Slicing a dictionary by keys that start with a certain string

This is pretty simple but I'd love a pretty, pythonic way of doing it. Basically, given a dictionary, return the subdictionary that contains only those keys that start with a certain string.

» d = {'Apple': 1, 'Banana': 9, 'Carrot': 6, 'Baboon': 3, 'Duck': 8, 'Baby': 2}
» print slice(d, 'Ba')
{'Banana': 9, 'Baby': 2, 'Baboon': 3}

This is fairly simple to do with a function:

def slice(sourcedict, string):
    newdict = {}
    for key in sourcedict.keys():
        if key.startswith(string):
            newdict[key] = sourcedict[key]
    return newdict

But surely there is a nicer, cleverer, more readable solution? Could a generator help here? (I never have enough opportunities to use those).

Don't shadow the slice built-in (even though almost no one uses it).

That dict comprehension is delicious. And I had no idea slice was a builtin, wtf?

@Ignacio: When you're in a tiny, local function, it really isn't always worth worrying about stepping on builtins--there are too many of them, with far too common names. Better just to worry about it for nontrivial functions (if that) and globals. Builtins aren't keywords, after all.
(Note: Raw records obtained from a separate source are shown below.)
-- ==== Sys2Proof/Machine/Serve.lean ====
section
/-! DEFINITION. STEP and CANCEL: step plans, serving states, drafting, emission, the token ring and the end of requests (R334
to R336, R341 to R349, R357 to R363, R366 to R368). -/

namespace Sys2Proof.Machine

/-! ### The plan (R341 to R344) -/

/-- A plan entry with its index. -/
structure PlanEntry where
  /-- Its index -/
  idx : Nat
  /-- Its 64 bytes -/
  b : List Byte

namespace PlanEntry

/-- SEQ. -/
def seq (e : PlanEntry) : Nat := fieldAt e.b 0 4
/-- DECODE. -/
def decode (e : PlanEntry) : Bool := bitOf (byteAt e.b 4) 0
/-- PREFILL. -/
def prefill (e : PlanEntry) : Bool := bitOf (byteAt e.b 4) 1
/-- LAST_CHUNK. -/
def last (e : PlanEntry) : Bool := bitOf (byteAt e.b 4) 2
/-- NEW. -/
def new (e : PlanEntry) : Bool := bitOf (byteAt e.b 4) 3
/-- DRAFT_LEN. -/
def draftLen (e : PlanEntry) : Nat := byteAt e.b 5
/-- POOL. -/
def pool (e : PlanEntry) : Nat := byteAt e.b 6
/-- CHUNK_OFF. -/
def off (e : PlanEntry) : Nat := fieldAt e.b 8 4
/-- CHUNK_LEN. -/
def chunk (e : PlanEntry) : Nat := fieldAt e.b 12 4
/-- KEEP_LEN. -/
def keep (e : PlanEntry) : Nat := fieldAt e.b 16 4
/-- VARIANT. -/
def variant (e : PlanEntry) : Nat := fieldAt e.b 20 4
/-- END_ACTION. -/
def action (e : PlanEntry) : Nat := byteAt e.b 24
/-- PARK_TTL_S. -/
def ttl (e : PlanEntry) : Nat := fieldAt e.b 28 4
/-- The entry emits a token (R343). -/
def emits (e : PlanEntry) : Bool := !e.prefill || e.last
/-- It is a decode entry: DECODE without PREFILL. -/
def decodes (e : PlanEntry) : Bool := e.decode && !e.prefill

end PlanEntry

/-- A step plan with all that check 7 reads. -/
structure Plan where
  /-- The header -/
  h : List Byte
  /-- The entries -/
  es : List PlanEntry
  /-- The main model -/
  main : Model
  /-- The draft model -/
  draft : Option Model
  /-- The sampling records' bytes, one per entry -/
  recs : List (List Byte)

namespace Plan

/-- STATE_VA. -/
def stateVa (q : Plan) : Nat := fieldAt q.h 40 6
/-- The address of an entry's serving state (R345). -/
def serving (q : Plan) (e : PlanEntry) : Nat := q.stateVa + 128 * e.seq
/-- RESULT_VA. -/
def resultVa (q : Plan) : Nat := fieldAt q.h 46 6
/-- TOKEN_BUDGET. -/
def budget (q : Plan) : Nat := fieldAt q.h 8 4
/-- INDEX. -/
def index (q : Plan) : Bool := bitOf (byteAt q.h 12) 0
/-- MODEL_VA and DRAFT_VA. -/
def models (q : Plan) : List Nat := [fieldAt q.h 16 6] ++ (if q.draft.isSome then [fieldAt q.h 22 6] else [])
/-- Every layer, main then draft. -/
def layers (q : Plan) : List Layer := q.main.layers ++ (match q.draft with | some m => m.layers | none => [])

end Plan

/-- The fields of a plan header outside their ranges (R342). -/
def planHeadBad (h : List Byte) : List (Bool × Nat) :=
  let n := fieldAt h 4 2
  chk [(fieldAt h 0 4 != 1, 0), (n == 0 || n > 1024, 4), (byteAt h 6 > 63 && byteAt h 6 != 0xFF, 6),
    (byteAt h 7 > 63 && byteAt h 7 != 0xFF, 7), (fieldAt h 8 4 == 0 || fieldAt h 8 4 > 65536, 8), (byteAt h 12 > 1, 12),
    ((fieldAt h 22 6 == 0) != (byteAt h 7 == 0xFF), 22)] ++ resv h 13 3 ++ resv h 52 12

/-- The fields of a plan entry outside their ranges (R343, R344), as offsets in the entry. -/
def planEntryBad (tiles : List Nat) (b : List Byte) : List (Bool × Nat) :=
  let e : PlanEntry := ⟨0, b⟩
  chk [(e.seq > 65535, 0), (byteAt b 4 > 15 || (!e.decode && !e.prefill) || (!e.prefill && e.last), 4),
    (e.draftLen > 8 || (e.prefill && e.draftLen != 0), 5), (e.pool > 7, 6), (byteAt b 7 != 0xFF && !tiles.contains (byteAt b 7), 7),
    (if e.prefill then e.chunk == 0 || e.chunk > 8192 || (!e.last && e.chunk % 64 != 0) else e.chunk != 0, 12), (e.action > 2, 24),
    (e.action == 2 && (e.ttl == 0 || e.ttl > 604800), 28)] ++ resv b 25 3 ++ resv b 32 32

/-- The tokens that an entry may process, for the budget (R344). -/
def PlanEntry.cost (e : PlanEntry) : Nat := e.chunk + (if e.decode then 1 + e.draftLen else 0)

/-- The faults of a plan's entries (R344), as offsets in the plan. -/
def planBad (h : List Byte) (tiles : List Nat) (es : List PlanEntry) : List (Bool × Nat) :=
  es.flatMap (fun e => (planEntryBad tiles e.b ++ chk [((es.take e.idx).any (fun x => x.seq == e.seq), 0),
    (((es.take (e.idx + 1)).map PlanEntry.variant).eraseDups.length > 64, 20)]).map (fun x => (x.1, 64 + 64 * e.idx + x.2))) ++
  chk [(es.foldl (fun a e => a + e.cost) 0 > fieldAt h 8 4, 8)]

/-- The role of an engine's image: 1 prefill, 2 decode, 3 draft, 4 blended (R334). -/
def State.roleOf (s : State) (p e : Nat) : Nat :=
  match s.engine? p e with
  | some x => match s.imageOf x with | some i => i.role | none => 0
  | none => 0

/-- A named engine breaks R334. -/
def State.rolesBad (s : State) (p : Nat) (d : Desc) (h : List Byte) (es : List PlanEntry) : Bool :=
  let pre := byteAt h 6
  let dr := byteAt h 7
  let role := s.roleOf p d.engine
  (role != 2 && role != 4) || (pre != 0xFF && (s.roleOf p pre != 1 || pre == d.engine)) ||
    (dr != 0xFF && (s.roleOf p dr != 3 || dr == d.engine)) || (pre == 0xFF && role == 2 && es.any PlanEntry.prefill)

/-- Read each variant of a model that entries name and check its deltas. -/
def State.variantsBad (s : State) (p : Nat) (src : Option Nat) (m : Model) (must : Bool) (es : List PlanEntry) : Option Fail :=
  es.findSome? (fun e => match s.variantVa p src m e.variant with
    | .error f => some f
    | .ok none => if must then some (badInBlock (64 + 64 * e.idx + 20)) else none
    | .ok (some set) => s.deltaSetBad p src m set)

/-- Read a plan and all that it names, with the checks of R344 on fields. -/
def State.readPlan (s : State) (p : Nat) (d : Desc) : Except Fail Plan := do
  let src := s.srcOf p d
  let h ← s.readVa p src 0 (d.fld 16 6) 64
  match firstBad (planHeadBad h) with
  | some o => .error (badInBlock o)
  | none =>
    let b ← s.readVa p src 0 (d.fld 16 6 + 64) (64 * fieldAt h 4 2)
    let es := (chunksOf 64 b).zipIdx.map (fun x => ({ idx := x.2, b := x.1 } : PlanEntry))
    let tiles := match s.engine? p d.engine with | some e => e.tiles | none => []
    match firstBad (planBad h tiles es) with
    | some o => .error (badInBlock o)
    | none =>
      let m ← s.readModel p src (fieldAt h 16 6)
      let dr ← if byteAt h 7 = 0xFF then .ok none else (s.readModel p src (fieldAt h 22 6)).map some
      let recs := chunksOf 128 (← s.readVa p src 0 (fieldAt h 34 6) (128 * es.length))
      let pools := es.findSome? (fun e => if (m.layers ++ (match dr with | some x => x.layers | none => [])).any (fun l =>
        l.kv.poolKind e.pool == 0) then some (64 + 64 * e.idx + 6) else none)
      let seqs := es.findSome? (fun e => if (m.layers ++ (match dr with | some x => x.layers | none => [])).any (fun l =>
        e.seq + l.seqBase ≥ l.kv.seqMax) then some (64 + 64 * e.idx) else none)
      let pair := match dr with
        | some x => if x.vocab != m.vocab then some 12 else if x.id == m.id then some 4 else none
        | none => none
      match pools, seqs, pair, firstBad (sampsBad m.vocab recs) with
      | some o, _, _, _ => .error (badInBlock o)
      | none, some o, _, _ => .error (badInBlock o)
      | none, none, some o, _ => .error (badInBlock o)
      | none, none, none, some o => .error (badInBlock o)
      | none, none, none, none => do
        let _ ← s.readSamps p src 0 m.vocab recs
        match s.variantsBad p src m true es, dr.bind (fun x => s.variantsBad p src x false es) with
        | some f, _ => .error f
        | none, some f => .error f
        | none, none => .ok { h := h, es := es, main := m, draft := dr, recs := recs }

/-! ### Serving states (R345) -/

/-- A serving state's 128 bytes, with NEW's effects applied for an entry that carries it (R345). -/
def freshServing (new : Bool) (b : List Byte) : List Byte :=
  if new then overlay (overlay b 0 (zeros 2 ++ [8#8] ++ zeros 2)) 12 (zeros 4) |> (fun x => overlay x 20 (List.replicate 28 0xFF#8)) else b

/-- What an entry copies into the record when it runs (R345). -/
def copiedServing (q : Plan) (e : PlanEntry) (b : List Byte) : List Byte :=
  overlay (overlay (overlay b 5 [e.b.getD 24 0#8]) 16 (sliceOf e.b 28 4)) 48 (sliceOf q.h 16 12)

/-- PENDING of a serving state. -/
def pendingOf (b : List Byte) : Nat := fieldAt b 8 4

/-- GENERATED of a serving state. -/
def generatedOf (b : List Byte) : Nat := fieldAt b 12 4

/-- HIST of a serving state, oldest first. -/
def histOf (b : List Byte) : List Nat := (List.range 7).map (fun i => fieldAt b (20 + 4 * i) 4)

/-- A layer sequence of an entry: (LEN, STATE). -/
def State.layerSeq (s : State) (l : Layer) (seq : Nat) : Nat × Nat :=
  let q := seq + l.seqBase
  let st := s.seqState l.kv q
  (if st = 0 then 0 else s.seqLen l.kv q, st)

/-- The length of an entry's sequences in a model after its KEEP_LEN. -/
def State.startLen (s : State) (m : Model) (e : PlanEntry) : Nat :=
  match m.layers with
  | l :: _ => let n := (s.layerSeq l e.seq).1; if e.keep = kvNone then n else Nat.min e.keep n
  | [] => 0

/-- The layer sequences of an entry in a model: some are not usable, or they differ in LEN. -/
def State.layersBad (s : State) (m : Model) (seq : Nat) : Bool :=
  m.layers.any (fun l => (s.layerSeq l seq).2 > 1) ||
    m.layers.any (fun l => (s.layerSeq l seq).1 != (match m.layers with | x :: _ => (s.layerSeq x seq).1 | [] => 0))

/-- The number of drafts of an entry before catch-up (R361, R363), and whether it is a probe. -/
def draftCount (q : Plan) (e : PlanEntry) (serving r : List Byte) (len : Nat) : Nat × Bool :=
  let cap := byteAt serving 2 % 16
  let probe := cap == 0 && e.decodes && e.draftLen > 0 && byteAt serving 4 % 32 == 31
  let top := if probe then 2 else cap
  let room := fieldAt r 40 4 - generatedOf serving - 1
  if !e.decodes || q.draft.isNone || bitOf (byteAt r 6) 1 then (0, probe)
  else (Nat.min (Nat.min e.draftLen top) (Nat.min room (1048575 - len)), probe)

/-- Room for everything that a model's layers append for a list of (entry, tokens): the state with the records in, none where
pools, records or chunks run out. -/
def State.tryAppends (s : State) (m : Model) (js : List (PlanEntry × Nat)) : Option State :=
  m.layers.foldl (fun (a : Option State) l => js.foldl (fun (a : Option State) j => a.bind (fun t =>
    let keep := if j.1.keep ≤ (t.layerSeq l j.1.seq).1 then j.1.keep else kvNone
    (t.appendRecords l.kv false
      [{ seq := j.1.seq + l.seqBase, keep := keep, count := j.2, row := 0, model := 0, variant := 0, pool := j.1.pool }]
      (fun _ => 0)).map (fun x => x.st))) a) (some s)

/-- The serving state of an entry with NEW's effects. -/
def State.stepFresh (s : State) (p : Nat) (q : Plan) (e : PlanEntry) : List Byte := freshServing e.new (s.peekVa p (q.serving e) 128)

/-- The drafts that an entry would make. -/
def State.stepDrafts (s : State) (p : Nat) (q : Plan) (e : PlanEntry) : Nat :=
  (draftCount q e (s.stepFresh p q e) (q.recs.getD e.idx []) (s.startLen q.main e)).1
In Python, functional style is usually just what you don't want.

No dictionary comprehension way dict((k, v) for k,v in d.iteritems() if k.startswith(s))

Eh? The dict-comprehension approach certainly falls under my definition of "functional style".

in 2017: python can comprehension a dict purely using in: {k:d[k] for k in d if k.startswith(s)}, no more need to invoke a function call.